From a customer journey perspective, the Loro Piana “Workshop of Wonders” throws the marketing funnel out the window and invites consumers to dive deep into its brand provenance and craftsmanship from the outset. The 36-store window displays at Harrod’s narrate the story and global footprint of Loro Piana’s production process and the preciousness of its materials, including Mongolian cashmere and fibers. According to the Loro Piana team, “Each window [tells] the tales of the fibres, communities, and beautiful landscapes that make up the maison’s masterful chain of hands.”
Once inside Harrod’s, customers are treated with a variety of experiences, spaces, and content through which to participate in, interact with, and co-create with the Loro Piana brand. The “Door 9 Pop-Up” is set up like an artisanal workshop, encouraging consumers to explore the brand’s expertise in materials craftsmanship, including handcrafted leather and cashmere goods, many of which can be monogrammed. The “Door 6 Pop-Up” is a more traditional gifting area with luxurious stuffed animals and puppets and a crafting area that encourages customers to create their own decorations by selecting Loro Piana fabrics to wrap around an ornament or wreath. There also is a “Pop In” boutique featuring the brand’s children’s collection made of soft cotton and cashmere fabrics.
Taken as a whole, the Loro Piana “World of Wonders” forms a highly effective, memorable brand universe that delights and invites discovery at every turn. It does this through appropriately attenuated, meticulously consistent content at almost every touchpoint, from large-scale visual cues of floating cashmere clouds in the shop windows and a 55 ft tree above the entrance to the more subtle, interactive storytelling of the ornament crafting table inside.
Narrative Strategy and the Future of Luxury Brand Content
As the Loro Piana “World of Wonders” Harrod’s holiday takeover demonstrates, holistic content strategy provides a critical strategic framework, methodology, and toolkit that luxury brands can use to deliver on consumer expectations for luxury through a needs-based approach to IRL+ content, spaces, and experiences.
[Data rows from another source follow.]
/-- LR.W and an SC.W that stores, whose errors are corrected. -/
theorem atomicRuns_corrected {path : AccessPath} (hr : AtomicRuns s i k ea)
    (hpath : path = if k = .store then .store else .load) (ha : 4 ∣ ea.toNat) (hp : PlainParts s k [(ea, 4)])
    (hsc : k = .store → s.resv = some ea ∧ s.cfg.scSpuriousFail = false) (hk : k ≠ .amo)
    (hcor : Correctable s (EccMet s path [(ea, 4)])) : EccCorrected i s (EccMet s path [(ea, 4)]) := by
  have hN := notedAt_noted s path ea
  have hu := hcor.usedAt_nil
  obtain ⟨-, hpl⟩ := checkAtomic_allowed ha hp
  cases hr with
  | @load rd rs1 hf run =>
    obtain rfl : path = .load := hpath
    refine eccCorrected_of
      (f := fun t => ((t.setX rd (memWord s.mem (s.getX rs1))).withResv (some (s.getX rs1))).completed 4) hN
      (((eccBlind_completed 4).comp ((eccBlind_withResv _).comp (eccBlind_setX rd _))).ecc _) ?_ ?_
    · rw [exec_here run, loadReserved_runs rd rs1 ha hp hcor.word_not_traps, hu, arrives_right, wordRead_plain hpl]
    · exact (run s.mem []).trans (loadReserved_clean (s := { s with eccHits := [] }) rd rs1 rfl ha hp)
  | @store rd rs1 rs2 hf run =>
    obtain rfl : path = .store := hpath
    obtain ⟨h1, h2⟩ := hsc rfl
    have hs : scSucceeds s (s.getX rs1) = true := by simp [scSucceeds, h1, h2]
    refine eccCorrected_of
      (f := fun t => (((wordWrite t (s.getX rs1) (s.getX rs2) []).setX rd 0).withResv none).completed 4) hN
      (fun c o l => ?_) ?_ ?_
    · rw [wordWrite_withEcc (s := { s with eccHits := [] }) hpl, (eccBlind_setX rd 0).ecc]
      rfl
    · rw [exec_here run, storeConditional_runs rd rs1 rs2 ha hp hs hcor.word_not_traps, hu]
    · exact (run s.mem []).trans (storeConditional_clean (s := { s with eccHits := [] }) rd rs1 rs2 rfl ha hp hs)
  | amo => exact absurd rfl hk

/-- An AMO whose errors are corrected. -/
theorem atomicRuns_corrected_amo (hr : AtomicRuns s i .amo ea) (ha : 4 ∣ ea.toNat) (hp : PlainParts s .amo [(ea, 4)])
    (hcor : Correctable s (AmoMet s ea)) : EccCorrected i s (AmoMet s ea) := by
  obtain ⟨-, hpl⟩ := checkAtomic_allowed ha hp
  have hl : Correctable s (EccMet s .load [(ea, 4)]) := hcor.mono fun _ => .inl
  have hs : Correctable s (EccMet s .store [(ea, 4)]) := hcor.mono fun _ => .inr
  have hul := hl.usedAt_nil
  have hus := hs.usedAt_nil
  cases hr with
  | @amo op rd rs1 rs2 hf run =>
    refine eccCorrected_of
      (f := fun t => ((wordWrite t (s.getX rs1) (op (memWord s.mem (s.getX rs1)) (s.getX rs2)) []).setX rd
        (memWord s.mem (s.getX rs1))).completed 4) (amoNoted_noted s _) (fun c o l => ?_) ?_ ?_
    · rw [wordWrite_withEcc (s := { s with eccHits := [] }) hpl, (eccBlind_setX rd _).ecc]
      rfl
    · rw [exec_here run, atomicOp_runs op rd rs1 rs2 ha hp hl.word_not_traps hs.word_not_traps
        (by rw [hul, arrives_right, wordRead_plain hpl]), hus]
    · exact (run s.mem []).trans (atomicOp_clean (s := { s with eccHits := [] }) op rd rs1 rs2 rfl ha hp)

/-- LR.W and an SC.W that stores, whose errors do not trap. -/
theorem atomicRuns_delivered {path : AccessPath} (hr : AtomicRuns s i k ea)
    (hpath : path = if k = .store then .store else .load) (ha : 4 ∣ ea.toNat) (hp : PlainParts s k [(ea, 4)])
    (hsc : k = .store → s.resv = some ea ∧ s.cfg.scSpuriousFail = false) (hk : k ≠ .amo)
    (ht : ¬ EccTraps s path (ea, 4)) (hw : s.mem.wf = true) {m : Memory} (hm : m.wf = true)
    (har : ∀ b, ByteArrives s (EccMet s path [(ea, 4)]) m b) : EccDelivered i s k (EccMet s path [(ea, 4)]) m := by
  have hN := notedAt_noted s path ea
  obtain ⟨-, hpl⟩ := checkAtomic_allowed ha hp
  cases hr with
  | @load rd rs1 hf run =>
    obtain rfl : path = .load := hpath
    refine eccDelivered_of
      (g := fun t => ((t.setX rd (memWord m (s.getX rs1))).withResv (some (s.getX rs1))).completed 4)
      ((eccBlind_completed 4).comp ((eccBlind_withResv _).comp (eccBlind_setX rd _))) hN ?_ ?_
      (OnlyMem.refl _) (OnlyMem.refl _) ?_
    · rw [exec_here run, loadReserved_runs rd rs1 ha hp ht, wordRead_arrives hpl fun b _ => har b]
    · exact (run m []).trans (loadReserved_clean (s := { s with eccHits := [], mem := m }) rd rs1 rfl ha hp)
    · rw [if_pos rfl, hN.eq_withEcc]
      exact ⟨fun _ => rfl, rfl⟩
  | @store rd rs1 rs2 hf run =>
    obtain rfl : path = .store := hpath
    obtain ⟨h1, h2⟩ := hsc rfl
    have hs : scSucceeds s (s.getX rs1) = true := by simp [scSucceeds, h1, h2]
    have hmem : (s.notedAt .store (s.getX rs1)).mem = s.mem := by rw [hN.eq_withEcc]; rfl
    have hcfg : (s.notedAt .store (s.getX rs1)).cfg = s.cfg := by rw [hN.eq_withEcc]; rfl
    obtain ⟨hox, hx⟩ := wordWrite_does (by rw [hmem]; exact hw) (by rw [hcfg]; exact hpl) (s.getX rs2)
      (usedAt s .store (s.getX rs1))
    obtain ⟨hoy, hy⟩ := wordWrite_does (s := { s with eccHits := [], mem := m }) hm hpl (s.getX rs2) []
    refine eccDelivered_of (g := fun t => ((t.setX rd 0).withResv none).completed 4)
      ((eccBlind_completed 4).comp ((eccBlind_withResv _).comp (eccBlind_setX rd _))) hN ?_ ?_ hox hoy ?_
    · rw [exec_here run, storeConditional_runs rd rs1 rs2 ha hp hs ht]
    · exact (run m []).trans (storeConditional_clean (s := { s with eccHits := [], mem := m }) rd rs1 rs2 rfl ha hp hs)
    · rw [if_neg nofun]
      intro b
      rw [hx, hy, hmem]
      exact if_congr Iff.rfl rfl ((byteArrives_iff.1 (har b)).symm.trans (by simp [wrongByte]))
  | amo => exact absurd rfl hk

/-- An AMO whose errors do not trap: its word arrives as at a load, the other bytes of the unit as at a store. -/
theorem atomicRuns_delivered_amo (hr : AtomicRuns s i .amo ea) (ha : 4 ∣ ea.toNat) (hp : PlainParts s .amo [(ea, 4)])
    (ht : ¬ EccTraps s .load (ea, 4)) (ht' : ¬ EccTraps s .store (ea, 4)) (hw : s.mem.wf = true) {m : Memory}
    (hm : m.wf = true) (har : ∀ b, if (b - ea).toNat < 4 then ByteArrives s (EccMet s .load [(ea, 4)]) m b
      else ByteArrives s (EccMet s .store [(ea, 4)]) m b) : EccDelivered i s .amo (AmoMet s ea) m := by
  obtain ⟨-, hpl⟩ := checkAtomic_allowed ha hp
  have hN := amoNoted_noted s ea
  have hmem : (s.amoNoted ea).mem = s.mem := by rw [hN.eq_withEcc]; rfl
  have hcfg : (s.amoNoted ea).cfg = s.cfg := by rw [hN.eq_withEcc]; rfl
  have hv := wordRead_arrives hpl fun b hb => ((if_pos hb).mp (har b) : ByteArrives s (EccMet s .load [(ea, 4)]) m b)
  cases hr with
  | @amo op rd rs1 rs2 hf run =>
    obtain ⟨hox, hx⟩ := wordWrite_does (by rw [hmem]; exact hw) (by rw [hcfg]; exact hpl)
      (op (memWord m (s.getX rs1)) (s.getX rs2)) (usedAt s .store (s.getX rs1))
    obtain ⟨hoy, hy⟩ := wordWrite_does (s := { s with eccHits := [], mem := m }) hm hpl
      (op (memWord m (s.getX rs1)) (s.getX rs2)) []
    refine eccDelivered_of (g := fun t => (t.setX rd (memWord m (s.getX rs1))).completed 4)
      ((eccBlind_completed 4).comp (eccBlind_setX rd _)) hN ?_ ?_ hox hoy ?_
    · rw [exec_here run, atomicOp_runs op rd rs1 rs2 ha hp ht ht' hv]
    · exact (run m []).trans (atomicOp_clean (s := { s with eccHits := [], mem := m }) op rd rs1 rs2 rfl ha hp)
    · rw [if_neg nofun]
      intro b
      rw [hx, hy, hmem]
      split
      · rfl
      · next hb => exact (byteArrives_iff.1 ((if_neg hb).mp (har b))).symm.trans (by simp [wrongByte])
Successful luxury brand universe creation stems from a story-based or narrative framework combined with a robust, holistic content strategy closely tailored to a brand’s unique vision and story, as well as consumer values and needs. Applying the principles of basic storytelling to marketing is nothing new, but most luxury brands lack a foundational, documented content strategy to guide the planning, creation, management, and oversight of content across channels. Luxury brand content is often isolated, even stifled, by excessive siloing of internal teams and a lack of internal standards, processes, and rules to guide brand storytelling and content consistency across channels, never mind being able to target content to consumer preferences and monitor content performance in real-time.
Luxury brand content, both IRL and digital, needs more than storytelling to thrive. Each piece of content or brand messaging needs to answer consumers' “why” and “what’s it for” questions. Content strategy is about building better experiences with content that meets and anticipates consumer needs, guiding and supporting them throughout the buying journey.